=== EXERCISE AIM ===
Find the string "noteScrub" in the entries and copy each line that has it.

Stored dataset items
((
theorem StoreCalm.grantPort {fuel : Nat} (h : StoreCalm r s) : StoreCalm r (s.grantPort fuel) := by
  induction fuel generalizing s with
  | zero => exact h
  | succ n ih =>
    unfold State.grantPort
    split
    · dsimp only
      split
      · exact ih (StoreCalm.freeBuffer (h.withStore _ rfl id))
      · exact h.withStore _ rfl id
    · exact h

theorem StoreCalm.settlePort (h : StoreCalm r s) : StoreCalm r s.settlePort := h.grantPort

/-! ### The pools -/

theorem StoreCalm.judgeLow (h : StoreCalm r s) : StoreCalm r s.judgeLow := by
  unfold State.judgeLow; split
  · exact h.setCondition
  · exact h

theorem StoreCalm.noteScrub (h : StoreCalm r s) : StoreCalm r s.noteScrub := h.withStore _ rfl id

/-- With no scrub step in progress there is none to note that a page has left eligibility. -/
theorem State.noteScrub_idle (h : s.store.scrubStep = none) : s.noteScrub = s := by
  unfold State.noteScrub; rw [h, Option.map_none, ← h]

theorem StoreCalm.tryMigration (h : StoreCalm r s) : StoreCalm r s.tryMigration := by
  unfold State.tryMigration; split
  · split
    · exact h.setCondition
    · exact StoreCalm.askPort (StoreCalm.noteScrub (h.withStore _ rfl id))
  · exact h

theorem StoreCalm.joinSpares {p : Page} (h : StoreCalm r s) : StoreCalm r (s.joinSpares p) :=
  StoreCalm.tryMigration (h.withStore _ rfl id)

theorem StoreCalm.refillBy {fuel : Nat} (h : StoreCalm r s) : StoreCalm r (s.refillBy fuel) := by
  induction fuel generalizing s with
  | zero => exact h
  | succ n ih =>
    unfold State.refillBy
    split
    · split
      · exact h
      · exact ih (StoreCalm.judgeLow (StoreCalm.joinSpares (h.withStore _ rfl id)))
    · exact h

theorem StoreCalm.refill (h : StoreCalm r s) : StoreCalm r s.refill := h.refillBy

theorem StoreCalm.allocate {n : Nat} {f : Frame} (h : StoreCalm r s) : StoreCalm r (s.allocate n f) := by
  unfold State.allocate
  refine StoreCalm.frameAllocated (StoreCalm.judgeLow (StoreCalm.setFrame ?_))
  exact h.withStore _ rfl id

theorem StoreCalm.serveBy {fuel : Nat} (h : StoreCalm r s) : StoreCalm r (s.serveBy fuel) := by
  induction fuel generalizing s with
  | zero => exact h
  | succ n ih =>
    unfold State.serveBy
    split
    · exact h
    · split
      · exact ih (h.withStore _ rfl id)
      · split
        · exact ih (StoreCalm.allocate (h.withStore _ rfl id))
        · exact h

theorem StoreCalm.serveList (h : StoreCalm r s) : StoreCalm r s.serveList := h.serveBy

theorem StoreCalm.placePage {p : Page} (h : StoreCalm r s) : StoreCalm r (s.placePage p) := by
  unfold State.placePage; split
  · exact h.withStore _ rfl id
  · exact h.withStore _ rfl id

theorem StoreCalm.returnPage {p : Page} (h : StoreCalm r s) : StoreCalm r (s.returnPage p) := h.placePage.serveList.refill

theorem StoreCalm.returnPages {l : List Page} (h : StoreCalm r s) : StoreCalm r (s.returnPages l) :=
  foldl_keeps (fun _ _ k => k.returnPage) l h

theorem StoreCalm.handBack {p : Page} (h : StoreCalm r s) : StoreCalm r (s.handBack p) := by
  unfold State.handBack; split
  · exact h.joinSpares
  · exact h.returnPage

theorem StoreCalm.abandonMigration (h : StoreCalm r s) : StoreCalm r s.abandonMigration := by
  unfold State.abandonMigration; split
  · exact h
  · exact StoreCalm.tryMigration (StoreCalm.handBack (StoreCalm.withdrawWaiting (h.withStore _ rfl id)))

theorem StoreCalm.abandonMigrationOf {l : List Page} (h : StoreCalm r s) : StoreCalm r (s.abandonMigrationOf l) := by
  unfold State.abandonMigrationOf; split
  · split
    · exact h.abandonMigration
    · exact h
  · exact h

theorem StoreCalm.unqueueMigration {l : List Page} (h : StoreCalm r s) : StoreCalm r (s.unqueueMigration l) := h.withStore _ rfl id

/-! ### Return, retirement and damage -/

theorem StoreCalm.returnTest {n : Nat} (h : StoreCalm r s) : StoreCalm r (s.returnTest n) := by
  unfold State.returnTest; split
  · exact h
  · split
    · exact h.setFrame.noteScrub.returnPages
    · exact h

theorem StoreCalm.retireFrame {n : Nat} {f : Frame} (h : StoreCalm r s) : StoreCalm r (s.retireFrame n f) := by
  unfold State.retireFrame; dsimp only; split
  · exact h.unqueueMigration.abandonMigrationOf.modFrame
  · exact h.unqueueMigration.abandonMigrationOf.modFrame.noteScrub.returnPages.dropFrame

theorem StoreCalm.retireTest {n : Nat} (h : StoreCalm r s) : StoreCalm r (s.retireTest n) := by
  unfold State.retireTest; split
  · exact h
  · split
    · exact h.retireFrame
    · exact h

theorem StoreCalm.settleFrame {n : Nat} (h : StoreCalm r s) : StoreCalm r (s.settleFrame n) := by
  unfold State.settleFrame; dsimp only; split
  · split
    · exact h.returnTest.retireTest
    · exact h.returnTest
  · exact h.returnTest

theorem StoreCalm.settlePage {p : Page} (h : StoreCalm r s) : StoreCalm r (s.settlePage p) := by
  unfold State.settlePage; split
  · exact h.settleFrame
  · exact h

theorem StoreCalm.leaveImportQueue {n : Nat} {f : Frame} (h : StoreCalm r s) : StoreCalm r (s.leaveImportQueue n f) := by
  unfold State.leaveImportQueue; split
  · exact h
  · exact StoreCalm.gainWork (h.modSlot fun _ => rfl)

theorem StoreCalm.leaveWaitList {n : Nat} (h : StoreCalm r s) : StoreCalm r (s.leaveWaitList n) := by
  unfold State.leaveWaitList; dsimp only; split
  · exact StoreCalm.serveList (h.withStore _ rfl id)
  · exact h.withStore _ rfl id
))
=== FINISHED EXERCISE ===
theorem StoreCalm.noteScrub (h : StoreCalm r s) : StoreCalm r s.noteScrub := h.withStore _ rfl id
theorem State.noteScrub_idle (h : s.store.scrubStep = none) : s.noteScrub = s := by
  unfold State.noteScrub; rw [h, Option.map_none, ← h]
    · exact StoreCalm.askPort (StoreCalm.noteScrub (h.withStore _ rfl id))
    · exact h.setFrame.noteScrub.returnPages
  · exact h.unqueueMigration.abandonMigrationOf.modFrame.noteScrub.returnPages.dropFrame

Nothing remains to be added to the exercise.